# Squat Exercise Classification

In this notebook, we will collect data, preprocess it, and train two models (a simple feedforward neural network and a convolutional neural network) to classify squat exercises. We will then compare the performance of both models.

## 1. Set up important landmarks and functions

According to my research, the correct form for a squat is analyzed through the position of:

- Back
- Hip
- Legs

Therefore, there will be 9 keypoints which will be extracted from MediaPipe in order to train or detect a correct form of a squat:

- `NOSE`
- `LEFT_SHOULDER`
- `RIGHT_SHOULDER`
- `LEFT_HIP`
- `RIGHT_HIP`
- `LEFT_KNEE`
- `RIGHT_KNEE`
- `LEFT_ANKLE`
- `RIGHT_ANKLE`

The data frame will be saved in a .csv file.

A data frame will contain a `label` column which represents the label of a data point.

There are another 9 x 4 columns representing 9 features of a human pose that are important for a squat. Each landmark's info will be flattened.

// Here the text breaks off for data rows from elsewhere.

theorem wit_GroupsSeeEachOther_4 : ∃ (s : State) (a : Nat) (p : Peer),
    s.lmpServes = true ∧ p ∈ s.rng.peers ∧ p.addr = a ∧ p.lost = false ∧ p.heard + s.parN Idx.DSP_PEERLOSS ≤ s.pwr.opTime ∧
      s.heldBy a = [] :=
  ⟨{ inGroup with rng.peers := [peer9] }, 9, peer9, by decide +kernel, by decide +kernel, by decide +kernel, by decide +kernel,
      by decide +kernel, by decide +kernel⟩

theorem wit_GroupsSeeEachOther_5 : ∃ (s : State) (f : RFrame),
    s.lmpServes = true ∧ s.nextFrame 7 none = some f ∧ (getU f.body 4 1).testBit 0 = false :=
  ⟨rcvd 7 [4, 0, 0, 0, 0, 1], frm 7 [4, 0, 0, 0, 0, 1], by decide +kernel, by decide +kernel, by decide +kernel⟩

theorem wit_GroupsSeeEachOther_6 : ∃ (s : State) (f : RFrame),
    s.lmpServes = true ∧ s.nextFrame 7 none = some f ∧ (getU f.body 4 1).testBit 0 = true :=
  ⟨rcvd 7 [4, 0, 0, 0, 1, 1], frm 7 [4, 0, 0, 0, 1, 1], by decide +kernel, by decide +kernel, by decide +kernel⟩

theorem wit_GroupsSeeEachOther_7 : ∃ (s : State) (src id : Nat) (x : Notice),
    s.lmpServes = true ∧ s.inDispatch = true ∧ s.par Idx.DSP_PREDEN = 1 ∧ (∀ p ∈ s.members, p.addr < s.me → getU p.body 2 1 ≠ 0) ∧
      s.notice? src id = some x ∧ x.acted = false ∧ x.ta ≤ s.rng.time + s.parN Idx.DSP_PREWIN * 1000000 ∧ s.rng.time < x.ta :=
  ⟨told [notice4], 9, 4, notice4, by decide +kernel, by decide +kernel, by decide +kernel, by decide +kernel, by decide +kernel,
      by decide +kernel, by decide +kernel, by decide +kernel⟩

theorem wit_GroupsSeeEachOther_8 : ∃ (s : State) (src id : Nat) (left : Bool) (x : Notice),
    s.lmpServes = true ∧ s.notice? src id = some x ∧ ((left = true ∧
      s.parkedAt x.landing = false) ∨ x.ta + s.parN Idx.DSP_PREHOLD * 1000000 ≤ s.rng.time) :=
  ⟨{ told [notice4] with rng.time := 10000000000 }, 9, 4, false, notice4, by decide +kernel, by decide +kernel, by decide +kernel⟩

theorem wit_GroupsSeeEachOther_9 : ∃ (s : State) (src id : Nat) (x : Notice),
    s.lmpServes = true ∧ s.inDispatch = true ∧ s.notice? src id = some x ∧ x.sent = false ∧
      x.ta + s.parN Idx.DSP_SURGEWIN * 1000000 ≤ s.rng.time ∧ s.parkedAt x.landing = false :=
  ⟨{ told [notice4] with rng.time := 10000000000 }, 9, 4, notice4, by decide +kernel, by decide +kernel, by decide +kernel,
      by decide +kernel, by decide +kernel, by decide +kernel⟩

theorem wit_GroupsSeeEachOther_10 : ∃ (s : State) (f : RFrame) (x : Notice),
    s.lmpServes = true ∧ s.nextFrame 3 (some 4) = some f ∧ s.notice? (getU f.body 4 2) (getU f.body 8 4) = some x ∧
      (∀ p ∈ x.boarded, p.1 ≠ f.src) :=
  ⟨rcvd 3 [4, 0, 0, 0, 9, 0, 0, 0, 4, 0, 0, 0, 8] (told [notice4]), frm 3 [4, 0, 0, 0, 9, 0, 0, 0, 4, 0, 0, 0, 8], notice4,
      by decide +kernel, by decide +kernel, by decide +kernel, by decide +kernel⟩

According to the MediaPipe documentation, each landmark consists of the following:

- `x` and `y`: Landmark coordinates normalized to [0.0, 1.0] by the image width and height respectively.
- `z`: Represents the landmark depth with the depth at the midpoint of hips being the origin, and the smaller the value the closer the landmark is to the camera. The magnitude of `z` uses roughly the same scale as `x`.
- `visibility`: A value in [0.0, 1.0] indicating the likelihood of the landmark being visible (present and not occluded) in the image.

In [6]:
import pandas as pd
import numpy as np
import os
import matplotlib.pyplot as plt
import cv2
import mediapipe as mp
import time
import torch
import torch.nn as nn
import torch.nn.functional as F
from sklearn.model_selection import train_test_split
from sklearn.metrics import accuracy_score

In [7]:
# Define the landmarks
imp_landmarks = ["NOSE", "LEFT_SHOULDER", "RIGHT_SHOULDER", "LEFT_HIP", "RIGHT_HIP", "LEFT_KNEE", "RIGHT_KNEE", "LEFT_ANKLE", "RIGHT_ANKLE"]

In [8]:
landmarks = ["label"]

for landmark in imp_landmarks:
    landmarks += [f"{landmark.lower()}_x", f"{landmark.lower()}_y", f"{landmark.lower()}_z", f"{landmark.lower()}_v"]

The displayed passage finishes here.